Restate word for word the entries below, starting with the line with "(s.setFlags v).readByte a = s.readByte a := rfl" and continuing through the line with "n).readByte a = s.readByte a := rfl". Include both of those lines and no others.

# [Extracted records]
---+---
-- ==== Sys2Proof/Laws/Ops.lean ====
section
/-! SUPPORT. What each shared operation does, said once: the bytes it stores, the canonical form it keeps. -/

namespace Sys2Proof.Machine

/-! Reading a byte after each operation. -/

@[simp] theorem State.readByte_writeByte (s : State) (a a' : Addr) (v : Byte) :
    (s.writeByte a v).readByte a' = if a' = a then v else s.readByte a' := Memory.read_write _ _ _ _ _

/-- Two states with the same memory and parameters read the same byte. -/
theorem State.readByte_congr {s t : State} (h : t.mem = s.mem) (hp : t.params = s.params) (a : Addr) :
    t.readByte a = s.readByte a := by
  unfold State.readByte; rw [h, hp]

@[simp] theorem State.readByte_setRegs (s : State) (v : Regs) (a : Addr) : (s.setRegs v).readByte a = s.readByte a := rfl
@[simp] theorem State.readByte_setFlags (s : State) (v : Flags) (a : Addr) : (s.setFlags v).readByte a = s.readByte a := rfl
@[simp] theorem State.readByte_setPc (s : State) (v a : Addr) : (s.setPc v).readByte a = s.readByte a := rfl
@[simp] theorem State.readByte_setSp (s : State) (v a : Addr) : (s.setSp v).readByte a = s.readByte a := rfl
@[simp] theorem State.readByte_setIe (s : State) (v : Bool) (a : Addr) : (s.setIe v).readByte a = s.readByte a := rfl
@[simp] theorem State.readByte_setRun (s : State) (v : RunState) (a : Addr) : (s.setRun v).readByte a = s.readByte a := rfl
@[simp] theorem State.readByte_setEnv (s : State) (v : Env) (a : Addr) : (s.setEnv v).readByte a = s.readByte a := rfl
@[simp] theorem State.readByte_setReg (s : State) (r : Reg) (v : Byte) (a : Addr) : (s.setReg r v).readByte a = s.readByte a := rfl
@[simp] theorem State.readByte_setBc (s : State) (v a : Addr) : (s.setBc v).readByte a = s.readByte a := rfl
@[simp] theorem State.readByte_setDe (s : State) (v a : Addr) : (s.setDe v).readByte a = s.readByte a := rfl
@[simp] theorem State.readByte_setHl (s : State) (v a : Addr) : (s.setHl v).readByte a = s.readByte a := rfl
@[simp] theorem State.readByte_advance (s : State) (n : Nat) (a : Addr) : (s.advance n).readByte a = s.readByte a := rfl
@[simp] theorem State.readByte_dropTop (s : State) (a : Addr) : s.dropTop.readByte a = s.readByte a := rfl
@[simp] theorem State.readByte_portReadDone (s : State) (port : Byte) (a : Addr) :
    (s.portReadDone port).readByte a = s.readByte a := rfl
@[simp] theorem State.readByte_portWrite (s : State) (port v : Byte) (a : Addr) :
    (s.portWrite port v).readByte a = s.readByte a := 
    State.readByte_congr (State.portWrite_mem _ _ _) (State.portWrite_params _ _ _) a
@[simp] theorem State.readByte_setIrqInput (s : State) (rest : List (Option Addr)) (a : Addr) :
    (s.setIrqInput rest).readByte a = s.readByte a := rfl

/-- A 16-bit store puts the low byte at the address and the high byte after it (R55). -/
@[simp] theorem State.readByte_writeWord (s : State) (a v a' : Addr) :
    (s.writeWord a v).readByte a' = if a' = a + 1 then hiByte v else if a' = a then loByte v else s.readByte a' := by
  simp [State.writeWord]

/-- A push stores the high byte at SP-1 and the low byte at SP-2, and no other byte (R180). -/
@[simp] theorem State.readByte_push16 (s : State) (v a : Addr) :
    (s.push16 v).readByte a = if a = s.sp - 2 then loByte v else if a = s.sp - 1 then hiByte v else s.readByte a := by
  simp [State.push16]

@[simp] theorem State.readByte_enterAt (s : State) (ret target a : Addr) :
    (s.enterAt ret target).readByte a = (s.push16 ret).readByte a := rfl

/-! A write to a port. -/

/-- A write to a port changes nothing but the list of output events (R221). -/
theorem State.portWrite_eq (s : State) (port v : Byte) :
    s.portWrite port v = s.setEnv { s.env with portWrites := (s.portWrite port v).env.portWrites } := by
  unfold State.portWrite
  split <;> rfl

/-! The canonical form of memory. -/

theorem State.wf_writeByte (s : State) (a : Addr) (v : Byte) (h : Memory.wf s.params.resetMemoryByte s.mem = true) :
    Memory.wf s.params.resetMemoryByte (s.writeByte a v).mem = true := Memory.wf_write _ _ _ _ h

theorem State.wf_writeWord (s : State) (a v : Addr) (h : Memory.wf s.params.resetMemoryByte s.mem = true) :
    Memory.wf s.params.resetMemoryByte (s.writeWord a v).mem = true := Memory.wf_write _ _ _ _ (Memory.wf_write _ _ _ _ h)

theorem State.wf_push16 (s : State) (v : Addr) (h : Memory.wf s.params.resetMemoryByte s.mem = true) :
    Memory.wf s.params.resetMemoryByte (s.push16 v).mem = true := Memory.wf_write _ _ _ _ (Memory.wf_write _ _ _ _ h)

theorem State.wf_enterAt (s : State) (ret target : Addr) (h : Memory.wf s.params.resetMemoryByte s.mem = true) :
    Memory.wf s.params.resetMemoryByte (s.enterAt ret target).mem = true := State.wf_push16 _ _ h

/-! Return, entry and interrupt acceptance, said whole. -/

/-- A return takes PC from the top of the stack and moves SP up by 2 (R195). -/
theorem State.returnPop_eq (s : State) : s.returnPop = (s.setSp (s.sp + 2)).setPc s.stackTop := rfl

/-- What taking an interrupt leaves (R238). -/
theorem State.acceptInterrupt_eq (s : State) (target : Addr) :
    s.acceptInterrupt target = ((s.push16 s.pc).setPc target).setIe false := rfl

/-- A request is taken exactly when the machine runs and interrupts are enabled (R238, R239). -/
theorem State.takesInterrupt_iff (s : State) : s.takesInterrupt = true ↔ s.run = .running ∧ s.ie = true := by
  unfold State.takesInterrupt; split <;> simp_all

/-! Pairs. -/

@[simp] theorem State.setPair_sp_reg (s : State) (v : Addr) : (s.setPair .sp v).regs = s.regs := rfl
@[simp] theorem State.setPair_mem (s : State) (p : Pair) (v : Addr) : (s.setPair p v).mem = s.mem := by cases p <;> rfl
@[simp] theorem State.setPair_flags (s : State) (p : Pair) (v : Addr) : (s.setPair p v).flags = s.flags := by cases p <;> rfl
@[simp] theorem State.setPair_pc (s : State) (p : Pair) (v : Addr) : (s.setPair p v).pc = s.pc := by cases p <;> rfl
@[simp] theorem State.setPair_ie (s : State) (p : Pair) (v : Addr) : (s.setPair p v).ie = s.ie := by cases p <;> rfl
@[simp] theorem State.setPair_run (s : State) (p : Pair) (v : Addr) : (s.setPair p v).run = s.run := by cases p <;> rfl
@[simp] theorem State.setPair_params (s : State) (p : Pair) (v : Addr) : (s.setPair p v).params = s.params := by cases p <;> rfl
@[simp] theorem State.setPair_env (s : State) (p : Pair) (v : Addr) : (s.setPair p v).env = s.env := by cases p <;> rfl

/-- A pair reads as what was written to it (R22). -/
theorem State.getPair_setPair (s : State) (p : Pair) (v : Addr) : (s.setPair p v).getPair p = v := by
  cases p
  · exact word16_bytes v
  · exact word16_bytes v
  · exact word16_bytes v
  · rfl

/-! The host's operations. -/

/-- A load that fits writes its bytes; one that does not changes nothing (R57). -/
theorem State.load_cases (s : State) (seg : Segment) :
    (seg.offset + seg.bytes.length ≤ Config.memorySize ∧
        s.load seg = .next (s.setMem (Memory.writeBytes s.params.resetMemoryByte s.mem seg.offset seg.bytes))) ∨
      (Config.memorySize < seg.offset + seg.bytes.length ∧ s.load seg = .fault .outOfRange) := by
  by_cases h : seg.offset + seg.bytes.length ≤ Config.memorySize
  · exact .inl ⟨h, by simp [State.load, Segment.wellFormed, h]⟩
  · exact .inr ⟨by omega, by simp [State.load, Segment.wellFormed, h]⟩

theorem State.wf_load (s t : State) (seg : Segment) (h : Memory.wf s.params.resetMemoryByte s.mem = true)
    (hl : s.load seg = .next t) :
    Memory.wf s.params.resetMemoryByte t.mem = true := by
  rcases s.load_cases seg with ⟨_, e⟩ | ⟨_, e⟩ <;> rw [e] at hl
  · cases hl; exact Memory.wf_writeBytes _ _ _ _ h
  · cases hl

end Sys2Proof.Machine
end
---+---
# [Answer to the problem]
@[simp] theorem State.readByte_setFlags (s : State) (v : Flags) (a : Addr) : (s.setFlags v).readByte a = s.readByte a := rfl
@[simp] theorem State.readByte_setPc (s : State) (v a : Addr) : (s.setPc v).readByte a = s.readByte a := rfl
@[simp] theorem State.readByte_setSp (s : State) (v a : Addr) : (s.setSp v).readByte a = s.readByte a := rfl
@[simp] theorem State.readByte_setIe (s : State) (v : Bool) (a : Addr) : (s.setIe v).readByte a = s.readByte a := rfl
@[simp] theorem State.readByte_setRun (s : State) (v : RunState) (a : Addr) : (s.setRun v).readByte a = s.readByte a := rfl
@[simp] theorem State.readByte_setEnv (s : State) (v : Env) (a : Addr) : (s.setEnv v).readByte a = s.readByte a := rfl
@[simp] theorem State.readByte_setReg (s : State) (r : Reg) (v : Byte) (a : Addr) : (s.setReg r v).readByte a = s.readByte a := rfl
@[simp] theorem State.readByte_setBc (s : State) (v a : Addr) : (s.setBc v).readByte a = s.readByte a := rfl
@[simp] theorem State.readByte_setDe (s : State) (v a : Addr) : (s.setDe v).readByte a = s.readByte a := rfl
@[simp] theorem State.readByte_setHl (s : State) (v a : Addr) : (s.setHl v).readByte a = s.readByte a := rfl
@[simp] theorem State.readByte_advance (s : State) (n : Nat) (a : Addr) : (s.advance n).readByte a = s.readByte a := rfl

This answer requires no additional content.